In Season 6, while in labor, Jackie is shocked when Bev reveals Jackie's birth name is actually Marjorie; the family began calling her Jackie because Roseanne, unable to pronounce the name Marjorie, instead called her baby sister "my Jackie". But in Season 10, Jackie introduces herself to Andrea, the woman looking to hire Becky as her surrogate, as Jacqueline. Despite Jackie's apparent flightiness in the early episodes, she is actually the backbone of the Conner/Harris family in many ways, as Roseanne admits in the last episode of Season 9, and which also reveals that Jackie, not Bev, had come out as a lesbian during the final season and that Roseanne knew, but had just always pictured her with a man.

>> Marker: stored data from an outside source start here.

-- ==== Sys2Proof/Machine/Histogram.lean ====
section
/-! DEFINITION. HCLR, HWR and HRD (41_histogram R120 to R122). -/

namespace Sys2Proof.Machine

/-- HCLR (R120): every counter 0, tree and codes no longer valid; arena, NODE_CNT, ROOT, ROOT_VALID kept. -/
def execHclr (s : State) : Out :=
  .next (complete s (.finish 0 { s with hist := Vector.replicate 256 0 }.dropValid))

/-- HWR (R121): `HIST[SYM] <- PEND_ARG`. Writing the value held still drops both valid bits. -/
def execHwr (sym : Byte) (s : State) : Out :=
  .next (complete s (.finish 0 (s.setHist sym s.latchedArg).dropValid))

/-- HRD (R122): `finish(HIST[SYM])`. -/
def execHrd (sym : Byte) (s : State) : Out :=
  .next (complete s (.finish (s.histAt sym) s))

end Sys2Proof.Machine
end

===Darlene Conner-Olinsky===
Darlene Conner-Olinsky is played by Sara Gilbert. She is Dan and Roseanne's second child and younger daughter, born in 1977. Darlene, who has inherited her mother's acerbic sense of humor, is artistic, tomboyish, and socially awkward. In the early seasons, Darlene mostly focuses on sports and, though highly intelligent, underperforms academically. She often mocks her older sister Becky for being a model student, her feminine pursuits, and for chasing boys. As a teenager, Darlene grows increasingly moody and withdrawn, her malaise gradually leading to a brief bout of depression. She is a strong animal rights activist and becomes a vegetarian, which closely reflects Gilbert's real-life views. In middle school, Darlene is generally uninterested in boys though she has a few dates. As a high school freshman, she begins dating David Healy (called Kevin Healy in his first appearance, though the name was changed). David (Johnny Galecki) is the younger brother of Becky's punk boyfriend (later husband) Mark. Darlene is sarcastic and domineering like her mother, often causing the two to clash. Her strong personality dominates the meek David, who usually defers to her. Darlene is a talented aspiring writer and David is a budding graphic artist, leading them to collaborate on a graphic novel.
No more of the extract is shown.